We are developing an application for the Atmel AVR32 / UC3C0512C using AtmelStudio 7.0.1645. While doing some basic tests, I noticed something very weird.
Please consider the following code (I know that it is bad style and uncommon, but that's not the point here):
float GetAtan2f(float p_f_y,
float p_f_x)
{
unsigned int l_ui_x,
l_ui_y,
l_ui_Sign_x,
l_ui_Sign_y,
l_ui_Result;
float l_f_Add,
l_f_Result;
asm volatile(
"RJMP GETATAN2_EXIT \n"
:
: /* 0 */ "m" (p_f_y),
/* 1 */ "m" (p_f_x)
: "cc", "memory", "r0", "r1", "r2", "r3", "r5"
);
GETATAN2_EXIT:
return (l_f_Result);
}
When looking into the disassembly of that code (after it has been compiled / linked), I find the following:
Disassembly of section .text.GetAtan2f:
00078696 <GetAtan2f>:
78696: eb cd 40 af pushm r0-r3,r5,r7,lr
7869a: 1a 97 mov r7,sp
7869c: 20 9d sub sp,36
7869e: ef 4c ff e0 st.w r7[-32],r12
786a2: ef 4b ff dc st.w r7[-36],r11
786a6: e0 8f 00 00 bral 786a6 <GetAtan2f+0x10>
786aa: ee f8 ff fc ld.w r8,r7[-4]
786ae: 10 9c mov r12,r8
786b0: 2f 7d sub sp,-36
786b2: e3 cd 80 af ldm sp++,r0-r3,r5,r7,pc
We notice that rjmp has become bral - perfectly acceptable, just another mnemonic for the same thing.

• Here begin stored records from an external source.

theorem State.refill_keeps (C : Closed P) {s : State} {k : Nat} (h0 : P s) : P (State.refill s k) := by
  unfold State.refill
  with_reducible repeat' first
    | assumption | refine State.count_keeps C ?_ | refine State.drop1_keeps C ?_
    | (refine pr2 (State.grantChain_keeps C ?_) (by assumption)) | refine State.joinChain_keeps C ?_
    | refine State.setBuf_keeps C ?_ | refine State.setFrameBytes_keeps C ?_ | refine State.setQueue_keeps C ?_
    | refine iteS ?_ ?_ | split

theorem execRefill_keeps (C : Closed P) {p : Fin 72} {t : Fin 8} {s : State} (h0 : P s) : OkP P (execRefill p t s) := by
  unfold execRefill
  with_reducible refine okS ?_
  with_reducible repeat' first
    | assumption | intro _ | refine State.inUnit_keeps C ?_ ?_ | refine State.refill_keeps C ?_

theorem State.setG_keeps (C : Closed P) {s : State} {c : Core} {n v : Nat} (h0 : P s) : P (State.setG s c n v) := by
  unfold State.setG
  with_reducible repeat' first
    | assumption | refine C.setTr _ _ _ ?_ | refine iteS ?_ ?_

theorem State.setP_keeps (C : Closed P) {s : State} {c : Core} {n v : Nat} (h0 : P s) : P (State.setP s c n v) := by
  unfold State.setP
  with_reducible repeat' first
    | assumption | refine C.setTr _ _ _ ?_ | refine iteS ?_ ?_

theorem State.setT_keeps (C : Closed P) {s : State} {c : Core} {n v : Nat} (h0 : P s) : P (State.setT s c n v) := by
  unfold State.setT
  with_reducible repeat' first
    | assumption | refine C.setTr _ _ _ ?_

theorem State.setV_keeps (C : Closed P) {s : State} {c : Core} {n v : Nat} (h0 : P s) : P (State.setV s c n v) := by
  unfold State.setV
  with_reducible repeat' first
    | assumption | refine C.setTr _ _ _ ?_

theorem State.setPc_keeps (C : Closed P) {s : State} {c : Core} {v : Nat} (h0 : P s) : P (State.setPc s c v) := by
  unfold State.setPc
  with_reducible repeat' first
    | assumption | refine C.setTr _ _ _ ?_ | refine C.wr _ _ _ ?_ | split

theorem State.setTstate_keeps (C : Closed P) {s : State} {e t v : Nat} (h0 : P s) : P (State.setTstate s e t v) := by
  unfold State.setTstate
  with_reducible repeat' first
    | assumption | refine C.wr _ _ _ ?_

theorem State.setCst_keeps (C : Closed P) {s : State} {c : Core} {v : Nat} (h0 : P s) : P (State.setCst s c v) := by
  unfold State.setCst
  with_reducible repeat' first
    | assumption
    | (fail_if_no_progress (extract_lets +onlyGivenNames x); refine cutS (P := P) (x := x) ?_ (fun hx => ?_);
       (on_goal 1 => (unfold x; try clear x)); (on_goal 2 => clear_value x))
    | refine C.setTr _ _ _ ?_ | refine State.setTstate_keeps C ?_ | refine C.wr _ _ _ ?_ | refine iteS ?_ ?_ | split

theorem State.setIntrap_keeps (C : Closed P) {s : State} {c : Core} {v : Nat} (h0 : P s) :
    P (State.setIntrap s c v) := by
  unfold State.setIntrap
  with_reducible repeat' first
    | assumption | refine C.setTr _ _ _ ?_ | refine C.wr _ _ _ ?_ | split

theorem State.recordTrap_keeps (C : Closed P) {s : State} {c : Core} {cause epc val : Nat} (h0 : P s) :
    P (State.recordTrap s c cause epc val) := by
  unfold State.recordTrap
  with_reducible repeat' first
    | assumption | refine C.setTr _ _ _ ?_ | refine C.wr _ _ _ ?_ | split

theorem State.trap_keeps (C : Closed P) {s : State} {c : Core} {cause val : Nat} (h0 : P s) :
    P (State.trap s c cause val) := by
  unfold State.trap
  with_reducible repeat' first
    | assumption
    | (fail_if_no_progress (extract_lets +onlyGivenNames x); refine cutS (P := P) (x := x) ?_ (fun hx => ?_);
       (on_goal 1 => (unfold x; try clear x)); (on_goal 2 => clear_value x))
    | refine State.raise_keeps C ?_ | refine State.recordTrap_keeps C ?_ | refine State.setCst_keeps C ?_
    | refine State.setIntrap_keeps C ?_ | refine State.setPc_keeps C ?_ | refine C.setTr _ _ _ ?_ | refine iteS ?_ ?_
    | split

theorem State.tretBody_keeps (C : Closed P) {s : State} {c : Core} (h0 : P s) : P (State.tretBody s c).2 := by
  unfold State.tretBody
  with_reducible repeat' first
    | assumption | refine State.setIntrap_keeps C ?_ | refine C.setTr _ _ _ ?_

theorem State.progFault_keeps (C : Closed P) {s : State} {c : Core} (h0 : P s) : P (State.progFault s c) := by
  unfold State.progFault
  with_reducible repeat' first
    | assumption | refine State.count_keeps C ?_ | split

theorem State.finish_keeps (C : Closed P) {old : State} {c : Core} {r : Sig × State} (h0 : P old) (h1 : P r.2) :
    P (State.finish old c r) := by
  unfold State.finish
  extract_lets k
  have hk : ∀ s, P s → P (k s) := by
    intro s hs
    show P (match c with | .cell _ _ => s | _ => _)
    split
    · exact hs
    · exact C.setTr _ _ _ hs
  split
  · exact hk _ (State.setPc_keeps C h1)
  · exact hk _ (State.setPc_keeps C h1)
  · exact State.setCst_keeps C h1
  · exact hk _ (State.setCst_keeps C (State.setPc_keeps C h1))
  · split
    · exact State.progFault_keeps C h1
    · exact State.trap_keeps C h1

theorem State.preTrap_keeps (C : Closed P) {s : State} {x : Issue} (h0 : P s) :
    ∀ t, State.preTrap s x = some t → P t := by
  intro t ht
  unfold State.preTrap at ht
  repeat' split at ht
  all_goals first
    | contradiction
    | (obtain rfl := Option.some.inj ht
       repeat' first
         | with_reducible assumption
         | with_reducible refine C.setTr _ _ _ ?_
         | with_reducible refine State.trap_keeps C ?_)

theorem State.issue_keeps (C : Closed P) {s : State} {x : Issue} {k w : Nat} {legal : Bool}
    {f : State → Sig × State} (h0 : P s) (h1 : ∀ s, P s → P (f s).2) :
    P (State.issue s x k w legal f) := by
  unfold State.issue
  with_reducible repeat' first
    | assumption | refine State.finish_keeps C ?_ ?_ | (refine State.preTrap_keeps C ?_ _ (by assumption))
    | refine h1 _ ?_ | refine iteS ?_ ?_ | split

theorem State.tzAlu_keeps (C : Closed P) {x : Issue} {f : Nat} {i : RIns} {s : State} (h0 : P s) :
    P (State.tzAlu x f i s) := by
  unfold State.tzAlu
  with_reducible repeat' first
    | assumption | intro _ | refine State.issue_keeps C ?_ ?_ | refine State.setG_keeps C ?_

theorem execAdd_keeps (C : Closed P) {x : Issue} {i : RIns} {s : State} (h0 : P s) : OkP P (execAdd x i s) := by
  unfold execAdd
  with_reducible refine okS ?_
  with_reducible repeat' first
    | assumption | refine State.tzAlu_keeps C ?_

theorem execSub_keeps (C : Closed P) {x : Issue} {i : RIns} {s : State} (h0 : P s) : OkP P (execSub x i s) := by
  unfold execSub
  with_reducible refine okS ?_
  with_reducible repeat' first
    | assumption | refine State.tzAlu_keeps C ?_

theorem execTzAnd_keeps (C : Closed P) {x : Issue} {i : RIns} {s : State} (h0 : P s) : OkP P (execTzAnd x i s) := by
  unfold execTzAnd
  with_reducible refine okS ?_
  with_reducible repeat' first
    | assumption | refine State.tzAlu_keeps C ?_

theorem execOr_keeps (C : Closed P) {x : Issue} {i : RIns} {s : State} (h0 : P s) : OkP P (execOr x i s) := by
  unfold execOr
  with_reducible refine okS ?_
  with_reducible repeat' first
    | assumption | refine State.tzAlu_keeps C ?_

theorem execXor_keeps (C : Closed P) {x : Issue} {i : RIns} {s : State} (h0 : P s) : OkP P (execXor x i s) := by
  unfold execXor
  with_reducible refine okS ?_
  with_reducible repeat' first
    | assumption | refine State.tzAlu_keeps C ?_

theorem execShl_keeps (C : Closed P) {x : Issue} {i : RIns} {s : State} (h0 : P s) : OkP P (execShl x i s) := by
  unfold execShl
  with_reducible refine okS ?_
  with_reducible repeat' first
    | assumption | refine State.tzAlu_keeps C ?_

theorem execShr_keeps (C : Closed P) {x : Issue} {i : RIns} {s : State} (h0 : P s) : OkP P (execShr x i s) := by
  unfold execShr
  with_reducible refine okS ?_
  with_reducible repeat' first
    | assumption | refine State.tzAlu_keeps C ?_

theorem execSar_keeps (C : Closed P) {x : Issue} {i : RIns} {s : State} (h0 : P s) : OkP P (execSar x i s) := by
  unfold execSar
  with_reducible refine okS ?_
  with_reducible repeat' first
    | assumption | refine State.tzAlu_keeps C ?_

theorem execMul_keeps (C : Closed P) {x : Issue} {i : RIns} {s : State} (h0 : P s) : OkP P (execMul x i s) := by
  unfold execMul
  with_reducible refine okS ?_
  with_reducible repeat' first
    | assumption | refine State.tzAlu_keeps C ?_

theorem execMulh_keeps (C : Closed P) {x : Issue} {i : RIns} {s : State} (h0 : P s) : OkP P (execMulh x i s) := by
  unfold execMulh
  with_reducible refine okS ?_
  with_reducible repeat' first
    | assumption | refine State.tzAlu_keeps C ?_

theorem execDiv_keeps (C : Closed P) {x : Issue} {i : RIns} {s : State} (h0 : P s) : OkP P (execDiv x i s) := by
  unfold execDiv
  with_reducible refine okS ?_
  with_reducible repeat' first
    | assumption | refine State.tzAlu_keeps C ?_

theorem execRem_keeps (C : Closed P) {x : Issue} {i : RIns} {s : State} (h0 : P s) : OkP P (execRem x i s) := by
  unfold execRem
  with_reducible refine okS ?_
  with_reducible repeat' first
    | assumption | refine State.tzAlu_keeps C ?_

theorem execMin_keeps (C : Closed P) {x : Issue} {i : RIns} {s : State} (h0 : P s) : OkP P (execMin x i s) := by
  unfold execMin
  with_reducible refine okS ?_
  with_reducible repeat' first
    | assumption | refine State.tzAlu_keeps C ?_

theorem execMax_keeps (C : Closed P) {x : Issue} {i : RIns} {s : State} (h0 : P s) : OkP P (execMax x i s) := by
  unfold execMax
  with_reducible refine okS ?_
  with_reducible repeat' first
    | assumption | refine State.tzAlu_keeps C ?_

theorem execMinu_keeps (C : Closed P) {x : Issue} {i : RIns} {s : State} (h0 : P s) : OkP P (execMinu x i s) := by
  unfold execMinu
  with_reducible refine okS ?_
  with_reducible repeat' first
    | assumption | refine State.tzAlu_keeps C ?_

But when looking at the branch target in that line, we also notice that this will produce an endless loop, which it clearly shouldn't. It should branch to 786aa (which is the begin of the function return) instead of 786a6.
If I change the code so that it reads
float GetAtan2f(float p_f_y,
float p_f_x)
{
unsigned int l_ui_x,
l_ui_y,
l_ui_Sign_x,
l_ui_Sign_y,
l_ui_Result;
float l_f_Add,
l_f_Result;
asm volatile(
"RJMP GETATAN2_EXIT \n"
:
: /* 0 */ "m" (p_f_y),
/* 1 */ "m" (p_f_x)
: "cc", "memory", "r0", "r1", "r2", "r3", "r5"
);
asm volatile(
"GETATAN2_EXIT: \n"
:
:
: "cc", "memory"
);
return (l_f_Result);
}
it works as expected, i.e. the disassembly now reads
Disassembly of section .text.GetAtan2f:
00078696 <GETATAN2_EXIT-0x12>:
78696: eb cd 40 af pushm r0-r3,r5,r7,lr
7869a: 1a 97 mov r7,sp
7869c: 20 9d sub sp,36
7869e: ef 4c ff e0 st.w r7[-32],r12
786a2: ef 4b ff dc st.w r7[-36],r11
786a6: c0 18 rjmp 786a8 <GETATAN2_EXIT>
000786a8 <GETATAN2_EXIT>:
786a8: ee f8 ff fc ld.w r8,r7[-4]
786ac: 10 9c mov r12,r8
786ae: 2f 7d sub sp,-36
786b0: e3 cd 80 af ldm sp++,r0-r3,r5,r7,pc
We notice that the branch target now is correct.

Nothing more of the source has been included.